Два поворота античных мифов о борьбе стихии и разума в первой книге Лившица в конечном счете нейтрализуют друг друга: порыв к стихии и порыв от стихии уравновешиваются. Следующая книга, «Волчье солнце», свободна от всяких порывов — предельно статична. Ее стихотворения кажутся описаниями картин или рисунков — или попытками нарисовать картину или рисунок чисто словесными средствами. Мы уже видели, что в годы «Волчьего солнца» Лившиц увлекается кубистической живописью и пытается перенести ее приемы из области красок и форм в область подбора и соединения слов. Недаром именно в «Волчьем солнце» напечатаны были «Люди в пейзаже».

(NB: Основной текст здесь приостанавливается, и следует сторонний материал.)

-- ==== Sys2Proof/Certificates/Slice0/Obligations.lean ====
section
/-! DEFINITION. The statements for the provers. -/

open Sys2Proof Sys2Proof.Machine

/-- R93, but for its division rows: the two-operand arithmetic, logic, shift and comparison instructions of class 0x01
complete with the result of the table, extended by R92. R93, R95, R96: the other instructions of class 0x01, the long
immediates and `nop` complete with their results. -/
def Obligations.ScalarIntegerResults : Prop :=
  (∀ (s : State) (x : SInt), s.canRead x.a = true → s.canReadSrc x.b = true →
    let w := widthBits x.w
    let a := (s.reg x.a).toNat % 2 ^ w
    let b := (s.src x.b).toNat % 2 ^ w
    let sh := b % w
    let gives (v : Nat) : Host.Outcome State Fault Refusal := .next (s.commitsHart (s.hart.writeS x.d (extendW x.w v)))
    exec (.add x) s = gives ((a + b) % 2 ^ w)
      ∧ exec (.sub x) s = gives ((a + 2 ^ w - b) % 2 ^ w)
      ∧ exec (.mul x) s = gives (a * b % 2 ^ w)
      ∧ exec (.mulh x) s = gives (ofSigned w (toSigned w a * toSigned w b / 2 ^ w))
      ∧ exec (.mulhu x) s = gives (a * b / 2 ^ w)
      ∧ exec (.and x) s = gives (a &&& b)
      ∧ exec (.or x) s = gives (a ||| b)
      ∧ exec (.xor x) s = gives (a ^^^ b)
      ∧ exec (.andn x) s = gives (a &&& (2 ^ w - 1 - b))
      ∧ exec (.shl x) s = gives (a * 2 ^ sh % 2 ^ w)
      ∧ exec (.shr x) s = gives (a / 2 ^ sh)
      ∧ exec (.sar x) s = gives (ofSigned w (toSigned w a / 2 ^ sh))
      ∧ exec (.rot x) s = gives ((a * 2 ^ sh ||| a / 2 ^ (w - sh)) % 2 ^ w)
      ∧ exec (.min x) s = gives (if toSigned w a ≤ toSigned w b then a else b)
      ∧ exec (.max x) s = gives (if toSigned w a ≤ toSigned w b then b else a)
      ∧ exec (.minu x) s = gives (min a b)
      ∧ exec (.maxu x) s = gives (max a b))
  ∧ ((∀ s : State, exec .nop s = .next (s.commits s))
    ∧ (∀ (s : State) (x : Sys2Proof.SSet), s.canRead x.a = true → s.canReadSrc x.b = true →
        let w := widthBits x.w
        exec (.set x) s = .next (s.commitsHart (s.hart.writeS x.d
          (if condHolds x.cc w ((s.reg x.a).toNat % 2 ^ w) ((s.src x.b).toNat % 2 ^ w) then 1 else 0))))
    ∧ (∀ (s : State) (x : SSel), s.canRead x.a = true → s.canReadSrc x.b = true → s.canRead x.c = true →
        exec (.sel x) s = .next (s.commitsHart (s.hart.writeS x.d
          (extendW x.w ((if s.reg x.c = 0 then s.src x.b else s.reg x.a).toNat % 2 ^ widthBits x.w)))))
    ∧ (∀ (s : State) (x : SIntUn), s.canRead x.a = true →
        let w := widthBits x.w
        let a := (s.reg x.a).toNat % 2 ^ w
        let gives (v : Nat) : Host.Outcome State Fault Refusal := .next (s.commitsHart (s.hart.writeS x.d (extendW x.w v)))
        exec (.clz x) s = gives (clzW w a) ∧ exec (.ctz x) s = gives (ctzW w a) ∧ exec (.popc x) s = gives (popW w a))
    ∧ (∀ (s : State) (x : SBfx), s.canRead x.a = true →
        let n := x.len1.toNat + 1
        let f := (s.reg x.a).toNat / 2 ^ x.pos.toNat % 2 ^ n
        exec (.bfx x) s = .next (s.commitsHart (s.hart.writeS x.d (if x.sx then sext n f else BitVec.ofNat 64 f))))
    ∧ (∀ (s : State) (x : SBfi), s.canRead x.a = true → s.canRead x.c = true →
        let m : Word := BitVec.ofNat 64 (2 ^ (x.len1.toNat + 1) - 1) <<< x.pos.toNat
        exec (.bfi x) s = .next (s.commitsHart (s.hart.writeS x.d
          ((s.reg x.c &&& ~~~m) ||| ((s.reg x.a <<< x.pos.toNat) &&& m)))))
    ∧ (∀ (s : State) (x : LImm),
        exec (.li x) s = .next (s.commitsHart (s.hart.writeS x.d x.imm))
          ∧ exec (.lpc x) s = .next (s.commitsHart (s.hart.writeS x.d (lineOf s.hart.pc + x.imm)))))
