-- ==== Sys2Proof/Laws/State.lean ====
section
/-! SUPPORT. What each update of the state and of a hart leaves: one lemma per field, so that no proof unfolds a record
update; and what a component reads as after it was set. -/

namespace Sys2Proof.Machine

/-! ### Components of the package -/

section setHartOf
variable (s : State) (g : Nat) (x : Hart)
@[simp] theorem State.setHartOf_agenda : (s.setHartOf g x).agenda = s.agenda := rfl
@[simp] theorem State.setHartOf_cur : (s.setHartOf g x).cur = s.cur := rfl
@[simp] theorem State.setHartOf_turn : (s.setHartOf g x).turn = s.turn := rfl
@[simp] theorem State.setHartOf_cycle : (s.setHartOf g x).cycle = s.cycle := rfl
@[simp] theorem State.setHartOf_now : (s.setHartOf g x).now = s.now := rfl
@[simp] theorem State.setHartOf_freeCount : (s.setHartOf g x).freeCount = s.freeCount := rfl
@[simp] theorem State.setHartOf_convoys : (s.setHartOf g x).convoys = s.convoys := rfl
@[simp] theorem State.setHartOf_contexts : (s.setHartOf g x).contexts = s.contexts := rfl
@[simp] theorem State.setHartOf_cores : (s.setHartOf g x).cores = s.cores := rfl
@[simp] theorem State.setHartOf_clusters : (s.setHartOf g x).clusters = s.clusters := rfl
@[simp] theorem State.setHartOf_vdevs : (s.setHartOf g x).vdevs = s.vdevs := rfl
@[simp] theorem State.setHartOf_queues : (s.setHartOf g x).queues = s.queues := rfl
@[simp] theorem State.setHartOf_regions : (s.setHartOf g x).regions = s.regions := rfl
@[simp] theorem State.setHartOf_mem : (s.setHartOf g x).mem = s.mem := rfl
@[simp] theorem State.setHartOf_poison : (s.setHartOf g x).poison = s.poison := rfl
@[simp] theorem State.setHartOf_hostWrites : (s.setHartOf g x).hostWrites = s.hostWrites := rfl
@[simp] theorem State.setHartOf_rr : (s.setHartOf g x).rr = s.rr := rfl
@[simp] theorem State.setHartOf_staging : (s.setHartOf g x).staging = s.staging := rfl
@[simp] theorem State.setHartOf_power : (s.setHartOf g x).power = s.power := rfl
@[simp] theorem State.setHartOf_bootPhase : (s.setHartOf g x).bootPhase = s.bootPhase := rfl
@[simp] theorem State.setHartOf_bootFail : (s.setHartOf g x).bootFail = s.bootFail := rfl
@[simp] theorem State.setHartOf_clockMHz : (s.setHartOf g x).clockMHz = s.clockMHz := rfl
@[simp] theorem State.setHartOf_powerLimit : (s.setHartOf g x).powerLimit = s.powerLimit := rfl
@[simp] theorem State.setHartOf_fns : (s.setHartOf g x).fns = s.fns := rfl
@[simp] theorem State.setHartOf_commands : (s.setHartOf g x).commands = s.commands := rfl
@[simp] theorem State.setHartOf_mclog : (s.setHartOf g x).mclog = s.mclog := rfl
@[simp] theorem State.setHartOf_mchead : (s.setHartOf g x).mchead = s.mchead := rfl
@[simp] theorem State.setHartOf_mcovf : (s.setHartOf g x).mcovf = s.mcovf := rfl
@[simp] theorem State.setHartOf_mcread : (s.setHartOf g x).mcread = s.mcread := rfl
@[simp] theorem State.setHartOf_replies : (s.setHartOf g x).replies = s.replies := rfl
@[simp] theorem State.setHartOf_package : (s.setHartOf g x).package = s.package := rfl
@[simp] theorem State.setHartOf_planes : (s.setHartOf g x).planes = s.planes := rfl
@[simp] theorem State.setHartOf_items : (s.setHartOf g x).items = s.items := rfl
@[simp] theorem State.setHartOf_nextItem : (s.setHartOf g x).nextItem = s.nextItem := rfl
@[simp] theorem State.setHartOf_outSeq : (s.setHartOf g x).outSeq = s.outSeq := rfl
@[simp] theorem State.setHartOf_inStreams : (s.setHartOf g x).inStreams = s.inStreams := rfl
@[simp] theorem State.setHartOf_baseTlb : (s.setHartOf g x).baseTlb = s.baseTlb := rfl
@[simp] theorem State.setHartOf_arrivals : (s.setHartOf g x).arrivals = s.arrivals := rfl
@[simp] theorem State.setHartOf_sent : (s.setHartOf g x).sent = s.sent := rfl
@[simp] theorem State.setHartOf_gangs : (s.setHartOf g x).gangs = s.gangs := rfl
@[simp] theorem State.setHartOf_nextGang : (s.setHartOf g x).nextGang = s.nextGang := rfl
@[simp] theorem State.setHartOf_parts : (s.setHartOf g x).parts = s.parts := rfl
@[simp] theorem State.setHartOf_colls : (s.setHartOf g x).colls = s.colls := rfl
@[simp] theorem State.setHartOf_nextColl : (s.setHartOf g x).nextColl = s.nextColl := rfl
@[simp] theorem State.setHartOf_switchSlots : (s.setHartOf g x).switchSlots = s.switchSlots := rfl
@[simp] theorem State.setHartOf_slotWaits : (s.setHartOf g x).slotWaits = s.slotWaits := rfl
@[simp] theorem State.setHartOf_nextConvoy : (s.setHartOf g x).nextConvoy = s.nextConvoy := rfl
@[simp] theorem State.setHartOf_nextWindow : (s.setHartOf g x).nextWindow = s.nextWindow := rfl
@[simp] theorem State.setHartOf_nextContext : (s.setHartOf g x).nextContext = s.nextContext := rfl
@[simp] theorem State.setHartOf_visit : (s.setHartOf g x).visit = s.visit := rfl
@[simp] theorem State.setHartOf_activeAt : (s.setHartOf g x).activeAt = s.activeAt := rfl
@[simp] theorem State.setHartOf_hostFlushes : (s.setHartOf g x).hostFlushes = s.hostFlushes := rfl
@[simp] theorem State.setHartOf_measured : (s.setHartOf g x).measured = s.measured := rfl
@[simp] theorem State.setHartOf_chain : (s.setHartOf g x).chain = s.chain := rfl
@[simp] theorem State.setHartOf_dividedAt : (s.setHartOf g x).dividedAt = s.dividedAt := rfl
@[simp] theorem State.setHartOf_lates : (s.setHartOf g x).lates = s.lates := rfl
@[simp] theorem State.setHartOf_nextLate : (s.setHartOf g x).nextLate = s.nextLate := rfl
@[simp] theorem State.setHartOf_same : (s.setHartOf g x).hartOf g = x := by simp [State.hartOf, State.setHartOf]
theorem State.setHartOf_other (j : Nat) (h : g ≠ j) : (s.setHartOf g x).hartOf j = s.hartOf j := by
  simp [State.hartOf, State.setHartOf, mget_mset, h]
@[simp] theorem State.setHartOf_convoyOf (j : Nat) : (s.setHartOf g x).convoyOf j = s.convoyOf j := rfl
@[simp] theorem State.setHartOf_ctxOf (j : Nat) : (s.setHartOf g x).ctxOf j = s.ctxOf j := rfl
@[simp] theorem State.setHartOf_coreOf (j : Nat) : (s.setHartOf g x).coreOf j = s.coreOf j := rfl
@[simp] theorem State.setHartOf_clusterOf (j : Nat) : (s.setHartOf g x).clusterOf j = s.clusterOf j := rfl
@[simp] theorem State.setHartOf_vdevOf (j : Nat) : (s.setHartOf g x).vdevOf j = s.vdevOf j := rfl
@[simp] theorem State.setHartOf_queueOf (j : Nat) : (s.setHartOf g x).queueOf j = s.queueOf j := rfl
@[simp] theorem State.setHartOf_regionOf (j : Nat) : (s.setHartOf g x).regionOf j = s.regionOf j := rfl
@[simp] theorem State.setHartOf_fnOf (j : Nat) : (s.setHartOf g x).fnOf j = s.fnOf j := rfl
end setHartOf

section setConvoyOf
variable (s : State) (g : Nat) (x : Convoy)
@[simp] theorem State.setConvoyOf_agenda : (s.setConvoyOf g x).agenda = s.agenda := rfl
@[simp] theorem State.setConvoyOf_cur : (s.setConvoyOf g x).cur = s.cur := rfl
@[simp] theorem State.setConvoyOf_turn : (s.setConvoyOf g x).turn = s.turn := rfl
@[simp] theorem State.setConvoyOf_cycle : (s.setConvoyOf g x).cycle = s.cycle := rfl
@[simp] theorem State.setConvoyOf_now : (s.setConvoyOf g x).now = s.now := rfl
@[simp] theorem State.setConvoyOf_freeCount : (s.setConvoyOf g x).freeCount = s.freeCount := rfl
@[simp] theorem State.setConvoyOf_harts : (s.setConvoyOf g x).harts = s.harts := rfl
@[simp] theorem State.setConvoyOf_contexts : (s.setConvoyOf g x).contexts = s.contexts := rfl
@[simp] theorem State.setConvoyOf_cores : (s.setConvoyOf g x).cores = s.cores := rfl
@[simp] theorem State.setConvoyOf_clusters : (s.setConvoyOf g x).clusters = s.clusters := rfl
@[simp] theorem State.setConvoyOf_vdevs : (s.setConvoyOf g x).vdevs = s.vdevs := rfl
@[simp] theorem State.setConvoyOf_queues : (s.setConvoyOf g x).queues = s.queues := rfl
@[simp] theorem State.setConvoyOf_regions : (s.setConvoyOf g x).regions = s.regions := rfl
@[simp] theorem State.setConvoyOf_mem : (s.setConvoyOf g x).mem = s.mem := rfl
@[simp] theorem State.setConvoyOf_poison : (s.setConvoyOf g x).poison = s.poison := rfl
@[simp] theorem State.setConvoyOf_hostWrites : (s.setConvoyOf g x).hostWrites = s.hostWrites := rfl
@[simp] theorem State.setConvoyOf_rr : (s.setConvoyOf g x).rr = s.rr := rfl
@[simp] theorem State.setConvoyOf_staging : (s.setConvoyOf g x).staging = s.staging := rfl
@[simp] theorem State.setConvoyOf_power : (s.setConvoyOf g x).power = s.power := rfl
@[simp] theorem State.setConvoyOf_bootPhase : (s.setConvoyOf g x).bootPhase = s.bootPhase := rfl
@[simp] theorem State.setConvoyOf_bootFail : (s.setConvoyOf g x).bootFail = s.bootFail := rfl
@[simp] theorem State.setConvoyOf_clockMHz : (s.setConvoyOf g x).clockMHz = s.clockMHz := rfl
@[simp] theorem State.setConvoyOf_powerLimit : (s.setConvoyOf g x).powerLimit = s.powerLimit := rfl
@[simp] theorem State.setConvoyOf_fns : (s.setConvoyOf g x).fns = s.fns := rfl
@[simp] theorem State.setConvoyOf_commands : (s.setConvoyOf g x).commands = s.commands := rfl
@[simp] theorem State.setConvoyOf_mclog : (s.setConvoyOf g x).mclog = s.mclog := rfl
@[simp] theorem State.setConvoyOf_mchead : (s.setConvoyOf g x).mchead = s.mchead := rfl
@[simp] theorem State.setConvoyOf_mcovf : (s.setConvoyOf g x).mcovf = s.mcovf := rfl
@[simp] theorem State.setConvoyOf_mcread : (s.setConvoyOf g x).mcread = s.mcread := rfl
@[simp] theorem State.setConvoyOf_replies : (s.setConvoyOf g x).replies = s.replies := rfl
@[simp] theorem State.setConvoyOf_package : (s.setConvoyOf g x).package = s.package := rfl
@[simp] theorem State.setConvoyOf_planes : (s.setConvoyOf g x).planes = s.planes := rfl
@[simp] theorem State.setConvoyOf_items : (s.setConvoyOf g x).items = s.items := rfl
@[simp] theorem State.setConvoyOf_nextItem : (s.setConvoyOf g x).nextItem = s.nextItem := rfl
@[simp] theorem State.setConvoyOf_outSeq : (s.setConvoyOf g x).outSeq = s.outSeq := rfl
@[simp] theorem State.setConvoyOf_inStreams : (s.setConvoyOf g x).inStreams = s.inStreams := rfl
@[simp] theorem State.setConvoyOf_baseTlb : (s.setConvoyOf g x).baseTlb = s.baseTlb := rfl
@[simp] theorem State.setConvoyOf_arrivals : (s.setConvoyOf g x).arrivals = s.arrivals := rfl
@[simp] theorem State.setConvoyOf_sent : (s.setConvoyOf g x).sent = s.sent := rfl
@[simp] theorem State.setConvoyOf_gangs : (s.setConvoyOf g x).gangs = s.gangs := rfl
@[simp] theorem State.setConvoyOf_nextGang : (s.setConvoyOf g x).nextGang = s.nextGang := rfl
@[simp] theorem State.setConvoyOf_parts : (s.setConvoyOf g x).parts = s.parts := rfl
@[simp] theorem State.setConvoyOf_colls : (s.setConvoyOf g x).colls = s.colls := rfl
@[simp] theorem State.setConvoyOf_nextColl : (s.setConvoyOf g x).nextColl = s.nextColl := rfl
@[simp] theorem State.setConvoyOf_switchSlots : (s.setConvoyOf g x).switchSlots = s.switchSlots := rfl
@[simp] theorem State.setConvoyOf_slotWaits : (s.setConvoyOf g x).slotWaits = s.slotWaits := rfl
@[simp] theorem State.setConvoyOf_nextConvoy : (s.setConvoyOf g x).nextConvoy = s.nextConvoy := rfl
@[simp] theorem State.setConvoyOf_nextWindow : (s.setConvoyOf g x).nextWindow = s.nextWindow := rfl
@[simp] theorem State.setConvoyOf_nextContext : (s.setConvoyOf g x).nextContext = s.nextContext := rfl
@[simp] theorem State.setConvoyOf_visit : (s.setConvoyOf g x).visit = s.visit := rfl
@[simp] theorem State.setConvoyOf_activeAt : (s.setConvoyOf g x).activeAt = s.activeAt := rfl
@[simp] theorem State.setConvoyOf_hostFlushes : (s.setConvoyOf g x).hostFlushes = s.hostFlushes := rfl
@[simp] theorem State.setConvoyOf_measured : (s.setConvoyOf g x).measured = s.measured := rfl
@[simp] theorem State.setConvoyOf_chain : (s.setConvoyOf g x).chain = s.chain := rfl
@[simp] theorem State.setConvoyOf_dividedAt : (s.setConvoyOf g x).dividedAt = s.dividedAt := rfl
@[simp] theorem State.setConvoyOf_lates : (s.setConvoyOf g x).lates = s.lates := rfl
@[simp] theorem State.setConvoyOf_nextLate : (s.setConvoyOf g x).nextLate = s.nextLate := rfl
@[simp] theorem State.setConvoyOf_same : (s.setConvoyOf g x).convoyOf g = x := by simp [State.convoyOf, State.setConvoyOf]
theorem State.setConvoyOf_other (j : Nat) (h : g ≠ j) : (s.setConvoyOf g x).convoyOf j = s.convoyOf j := by
  simp [State.convoyOf, State.setConvoyOf, mget_mset, h]
@[simp] theorem State.setConvoyOf_hartOf (j : Nat) : (s.setConvoyOf g x).hartOf j = s.hartOf j := rfl
@[simp] theorem State.setConvoyOf_ctxOf (j : Nat) : (s.setConvoyOf g x).ctxOf j = s.ctxOf j := rfl
@[simp] theorem State.setConvoyOf_coreOf (j : Nat) : (s.setConvoyOf g x).coreOf j = s.coreOf j := rfl
@[simp] theorem State.setConvoyOf_clusterOf (j : Nat) : (s.setConvoyOf g x).clusterOf j = s.clusterOf j := rfl
@[simp] theorem State.setConvoyOf_vdevOf (j : Nat) : (s.setConvoyOf g x).vdevOf j = s.vdevOf j := rfl
@[simp] theorem State.setConvoyOf_queueOf (j : Nat) : (s.setConvoyOf g x).queueOf j = s.queueOf j := rfl
@[simp] theorem State.setConvoyOf_regionOf (j : Nat) : (s.setConvoyOf g x).regionOf j = s.regionOf j := rfl
@[simp] theorem State.setConvoyOf_fnOf (j : Nat) : (s.setConvoyOf g x).fnOf j = s.fnOf j := rfl
end setConvoyOf
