-- ==== Sys2Proof/Laws/Translate.lean ====
section
/-! SUPPORT. What translation does to the state, whatever it answers: it fills a TLB and takes free values, and nothing
else. -/

namespace Sys2Proof.Machine

/-- `t` is `s` but for the TLBs and the count of free values. -/
def State.walkedTo (s t : State) : Prop := ∃ c n, t = { s with cores := c, freeCount := n }

theorem State.walkedTo_self (s : State) : s.walkedTo s := ⟨s.cores, s.freeCount, rfl⟩

section
variable {s₀ s : State}

theorem State.walkedTo.cores {c : List (Nat × Core)} (h : s₀.walkedTo s) : s₀.walkedTo { s with cores := c } := by
  obtain ⟨d, m, rfl⟩ := h
  exact ⟨c, m, rfl⟩

theorem State.walkedTo.free {n : Nat} (h : s₀.walkedTo s) : s₀.walkedTo { s with freeCount := n } := by
  obtain ⟨d, m, rfl⟩ := h
  exact ⟨d, n, rfl⟩

theorem pickEntry_walked (table idx level : Nat) (h : s₀.walkedTo s) : EndsIn s₀.walkedTo (pickEntry table idx level) s := by
  unfold pickEntry
  refine ends_get_bind ?_
  dsimp only
  refine ends_ite (fun _ => h) fun _ => ?_
  exact ends_bind (show s₀.walkedTo _ from h.free) fun a t ht => ht

theorem walkFrom_walked (cause : BitVec 8) (va level table : Nat) (h : s₀.walkedTo s) :
    EndsIn s₀.walkedTo (walkFrom cause va level table) s := by
  induction level generalizing table s with
  | zero => exact h
  | succ n ih =>
    unfold walkFrom
    refine ends_get_bind ?_
    dsimp only
    repeat' first
      | exact ih _ ‹_›
      | exact pickEntry_walked _ _ _ ‹_›
      | exact ends_throw ‹_› _
      | exact ends_pure ‹_› _
      | refine ends_ite (fun _ => ?_) (fun _ => ?_)
      | refine ends_bind ?_ (fun _ _ _ => ?_)

theorem leafFor_walked (core : Option Nat) (ctx : Context) (acc : Acc) (va : Nat) (h : s₀.walkedTo s) :
    EndsIn s₀.walkedTo (leafFor core ctx acc va) s := by
  unfold leafFor
  refine ends_get_bind ?_
  dsimp only
  split
  · exact walkFrom_walked _ _ _ _ h
  · split
    · exact h
    · refine ends_bind (walkFrom_walked _ _ _ _ h) fun leaf t ht => ?_
      exact ends_bind (show s₀.walkedTo _ from ht.cores) fun _ _ hu => hu

theorem translate_walked (core : Option Nat) (ctx : Context) (view : Mode) (fam : Fam) (acc : Acc) (va : Word)
    (h : s₀.walkedTo s) : EndsIn s₀.walkedTo (translate core ctx view fam acc va) s := by
  unfold translate
  dsimp only
  refine ends_ite (fun _ => ends_bind (ends_throw h _) fun _ t ht => ?_) fun _ => ?_
  all_goals
    refine ends_get_bind ?_
    have hl := leafFor_walked core ctx acc va.toNat (s := ‹State›) ‹_›
    unfold EndsIn at hl
    split <;> rename_i hr <;> rw [hr] at hl
    · exact ends_bind (ends_set hl) fun _ _ hu => ends_throw hu _
    · refine ends_bind (ends_set hl) fun _ _ hu => ?_
      split
      · exact ends_throw hu _
      · exact ends_pure hu _

/-- Locating a place for an access of a hart. -/
theorem locate_walked (fam : Fam) (acc : Acc) (va : Word) (n : Nat) (elem bank : Option Nat) (h : s₀.walkedTo s) :
    EndsIn s₀.walkedTo (locate fam acc va n elem bank) s := by
  unfold locate
  refine ends_get_bind ?_
  dsimp only
  refine ends_ite (fun _ => ends_bind (ends_throw h _) fun _ t ht => ?_) fun _ => ?_
  all_goals
    split
    · have hl := translate_walked (some (s.coreId)) s.ctx s.hart.mode fam acc va h
      unfold EndsIn at hl
      split <;> rename_i hr <;> rw [hr] at hl
      · exact ends_bind (ends_set hl) fun _ _ hu => ends_pure hu _
      · exact ends_bind (ends_set hl) fun _ _ hu => ends_throw hu _
    · exact ends_ite (fun _ => ends_pure ‹_› _) fun _ => ends_throw ‹_› _
    · exact ends_throw ‹_› _

/-- Locating a line. -/
theorem fetchLine_walked (line : Word) (h : s₀.walkedTo s) : EndsIn s₀.walkedTo (fetchLine line) s := by
  unfold fetchLine
  refine ends_get_bind ?_
  dsimp only
  refine ends_ite (fun _ => ends_bind (ends_throw h _) fun _ t ht => ?_) fun _ => ?_
  all_goals
    have hl := translate_walked (some (s.coreId)) s.ctx s.hart.mode .fetch .fetch line h
    unfold EndsIn at hl
    split <;> rename_i hr <;> rw [hr] at hl
    · exact ends_bind (ends_set hl) fun _ _ hu => ends_throw hu _
    · refine ends_bind (ends_set hl) fun _ u hu => ?_
      repeat' first
        | exact ends_throw ‹_› _
        | exact ends_pure ‹_› _
        | refine ends_ite (fun _ => ?_) (fun _ => ?_)
        | refine ends_bind ?_ (fun _ _ _ => ?_)
        | split

/-- Checking a taken transfer's target. -/
theorem checkTarget_walked (target : Word) (bt : Bool) (h : s₀.walkedTo s) :
    EndsIn s₀.walkedTo (checkTarget target bt) s := by
  unfold checkTarget
  dsimp only
  refine ends_ite (fun _ => ends_bind (ends_throw h _) fun _ t ht => ?_) fun _ => ?_
  all_goals
    refine ends_get_bind ?_
    have hl := fetchLine_walked (lineOf target) (s := ‹State›) ‹_›
    unfold EndsIn at hl
    split <;> rename_i hr <;> rw [hr] at hl
    · exact ends_bind (ends_set hl) fun _ _ hu => ends_throw hu _
    · refine ends_bind (ends_set hl) fun _ u hu => ?_
      repeat' first
        | exact ends_throw ‹_› _
        | exact ends_pure ‹_› _
        | refine ends_ite (fun _ => ?_) (fun _ => ?_)

theorem reaches_walked {t : State} {target : Word} {bt : Bool} (h : s.reaches target bt t) : s.walkedTo t := by
  have := checkTarget_walked target bt s.walkedTo_self
  unfold State.reaches at h
  unfold EndsIn at this
  rwa [h] at this

/-- The place found, the harts are as they were. -/
theorem State.walkedTo.hart {t : State} (h : s.walkedTo t) : t.hart = s.hart := by
  obtain ⟨c, n, rfl⟩ := h
  rfl

theorem State.walkedTo.mem {t : State} (h : s.walkedTo t) : t.mem = s.mem := by
  obtain ⟨c, n, rfl⟩ := h
  rfl

theorem locate_ok_walked {t : State} {fam : Fam} {acc : Acc} {va : Word} {n : Nat} {elem bank : Option Nat} {p : Place}
    (h : locate fam acc va n elem bank s = .ok p t) : s.walkedTo t := by
  have := locate_walked fam acc va n elem bank s.walkedTo_self
  unfold EndsIn at this
  rwa [h] at this

end

end Sys2Proof.Machine
end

Любопытно, однако, что большинство этих словесных картин по содержанию далеки от грубой поэтики кубизма и скорее напоминают манерный «стиль модерн» 1890-х — начала 1900-х гг. «Волчье солнце» посвящено даме, в которую Лившиц был влюблен (в «Полутораглазом стрельце» он, понятно, на этом не останавливается), отсюда сквозной образ томного рая, отсюда краски — голубые, розовые, золотые, серебряные, меловые, белые, отсюда свет утра, зной полдня, опьянение заката («Флейта Марсия» начиналась картинами ночи). Основное измерение — вертикаль, по ней тянутся ввысь стебли лилий и гиацинтов, бьет водомет, возносится узкий жертвенный дым, по ней сходит на луговой смарагд белый Пьеро, струит золотое копье солнечный архангел, а на него взлетает с мечом богоборец. Вверху вертикаль веером распускается в облака с луной и звездой-Люцифером, внизу у ее подножия — ручей, шатер и пальмы, а над ними — хрустальные пчелы и жемчужные стрекозы. Какими словами названа каждая картинка, выхваченная из этого пейзажа («Андрогин», «Фригида», «Обетование», «Исполнение», «Предчувствие»…), — не так уж важно.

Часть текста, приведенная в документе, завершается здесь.